━━━ Data for this exercise
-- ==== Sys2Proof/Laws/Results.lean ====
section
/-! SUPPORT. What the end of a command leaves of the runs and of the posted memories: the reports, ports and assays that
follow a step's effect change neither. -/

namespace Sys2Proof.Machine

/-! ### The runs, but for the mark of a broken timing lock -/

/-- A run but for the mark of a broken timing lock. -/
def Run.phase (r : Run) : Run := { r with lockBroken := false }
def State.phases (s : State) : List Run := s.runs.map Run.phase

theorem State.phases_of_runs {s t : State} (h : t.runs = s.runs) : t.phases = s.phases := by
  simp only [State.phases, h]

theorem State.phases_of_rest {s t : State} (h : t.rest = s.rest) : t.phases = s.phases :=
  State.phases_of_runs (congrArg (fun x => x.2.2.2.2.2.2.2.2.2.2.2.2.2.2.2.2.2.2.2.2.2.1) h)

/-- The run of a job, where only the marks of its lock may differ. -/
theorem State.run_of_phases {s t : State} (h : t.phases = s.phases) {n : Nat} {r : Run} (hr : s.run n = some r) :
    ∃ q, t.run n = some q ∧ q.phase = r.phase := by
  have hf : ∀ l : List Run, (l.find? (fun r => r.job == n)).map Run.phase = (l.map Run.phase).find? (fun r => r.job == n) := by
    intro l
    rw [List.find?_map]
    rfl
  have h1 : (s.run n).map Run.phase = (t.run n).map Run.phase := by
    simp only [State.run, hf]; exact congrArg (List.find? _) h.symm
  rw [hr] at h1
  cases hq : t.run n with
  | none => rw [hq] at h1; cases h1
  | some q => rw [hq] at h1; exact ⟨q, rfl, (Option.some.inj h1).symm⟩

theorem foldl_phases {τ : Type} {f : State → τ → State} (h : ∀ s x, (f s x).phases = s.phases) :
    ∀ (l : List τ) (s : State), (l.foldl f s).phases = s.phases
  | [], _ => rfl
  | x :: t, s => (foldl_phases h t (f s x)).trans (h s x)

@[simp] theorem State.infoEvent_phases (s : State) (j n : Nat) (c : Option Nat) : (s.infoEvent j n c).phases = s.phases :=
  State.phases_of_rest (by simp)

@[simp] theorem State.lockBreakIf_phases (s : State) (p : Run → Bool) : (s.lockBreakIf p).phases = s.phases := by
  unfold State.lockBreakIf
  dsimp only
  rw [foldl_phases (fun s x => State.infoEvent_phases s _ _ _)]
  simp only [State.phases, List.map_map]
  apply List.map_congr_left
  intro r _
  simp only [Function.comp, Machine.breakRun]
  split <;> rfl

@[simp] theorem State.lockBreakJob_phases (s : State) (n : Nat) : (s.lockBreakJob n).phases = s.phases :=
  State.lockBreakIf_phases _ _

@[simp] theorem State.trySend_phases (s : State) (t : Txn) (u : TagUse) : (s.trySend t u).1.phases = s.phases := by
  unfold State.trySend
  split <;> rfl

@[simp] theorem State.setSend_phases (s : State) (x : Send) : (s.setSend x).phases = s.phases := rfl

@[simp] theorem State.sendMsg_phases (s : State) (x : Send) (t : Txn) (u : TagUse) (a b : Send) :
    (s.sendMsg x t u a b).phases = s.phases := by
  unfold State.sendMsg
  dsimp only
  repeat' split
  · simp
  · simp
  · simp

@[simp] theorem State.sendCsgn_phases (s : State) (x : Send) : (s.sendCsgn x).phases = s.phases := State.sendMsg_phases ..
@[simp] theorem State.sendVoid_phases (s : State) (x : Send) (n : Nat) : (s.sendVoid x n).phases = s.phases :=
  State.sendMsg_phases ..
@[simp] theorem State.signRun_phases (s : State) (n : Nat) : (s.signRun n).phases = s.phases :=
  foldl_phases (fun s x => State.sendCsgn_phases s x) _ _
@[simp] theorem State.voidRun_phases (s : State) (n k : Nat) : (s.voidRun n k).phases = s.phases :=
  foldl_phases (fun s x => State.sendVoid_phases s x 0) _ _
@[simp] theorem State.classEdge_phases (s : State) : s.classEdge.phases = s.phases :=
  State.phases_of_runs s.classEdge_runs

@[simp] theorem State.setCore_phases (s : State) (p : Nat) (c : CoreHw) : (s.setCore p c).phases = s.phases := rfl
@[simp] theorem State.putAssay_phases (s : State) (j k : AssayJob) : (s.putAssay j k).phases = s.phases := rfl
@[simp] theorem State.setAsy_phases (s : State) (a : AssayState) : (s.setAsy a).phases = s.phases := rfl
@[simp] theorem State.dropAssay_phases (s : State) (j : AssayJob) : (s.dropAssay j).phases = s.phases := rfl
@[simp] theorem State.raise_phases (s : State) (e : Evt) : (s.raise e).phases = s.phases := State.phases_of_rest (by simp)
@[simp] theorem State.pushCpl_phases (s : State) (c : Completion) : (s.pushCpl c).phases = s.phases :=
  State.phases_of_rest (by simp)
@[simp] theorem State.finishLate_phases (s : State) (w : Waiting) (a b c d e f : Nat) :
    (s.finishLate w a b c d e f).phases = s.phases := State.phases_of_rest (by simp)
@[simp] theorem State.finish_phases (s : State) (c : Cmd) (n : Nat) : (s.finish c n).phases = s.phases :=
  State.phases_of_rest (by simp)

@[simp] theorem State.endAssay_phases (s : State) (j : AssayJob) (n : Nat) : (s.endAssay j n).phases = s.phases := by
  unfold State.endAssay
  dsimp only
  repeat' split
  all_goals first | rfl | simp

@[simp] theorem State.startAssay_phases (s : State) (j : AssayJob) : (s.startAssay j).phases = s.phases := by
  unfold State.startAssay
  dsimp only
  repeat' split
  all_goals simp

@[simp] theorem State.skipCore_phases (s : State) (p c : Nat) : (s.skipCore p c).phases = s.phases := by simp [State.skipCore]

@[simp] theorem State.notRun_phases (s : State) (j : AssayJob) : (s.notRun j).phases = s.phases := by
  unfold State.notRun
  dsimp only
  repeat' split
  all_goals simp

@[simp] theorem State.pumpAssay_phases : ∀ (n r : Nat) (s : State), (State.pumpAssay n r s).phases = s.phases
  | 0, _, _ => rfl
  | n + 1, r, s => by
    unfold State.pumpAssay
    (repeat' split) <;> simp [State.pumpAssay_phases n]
━━━━━━
## Required work
Copy out each line of the records where the string "with" appears.

## Completed exercise
def Run.phase (r : Run) : Run := { r with lockBroken := false }
  cases hq : t.run n with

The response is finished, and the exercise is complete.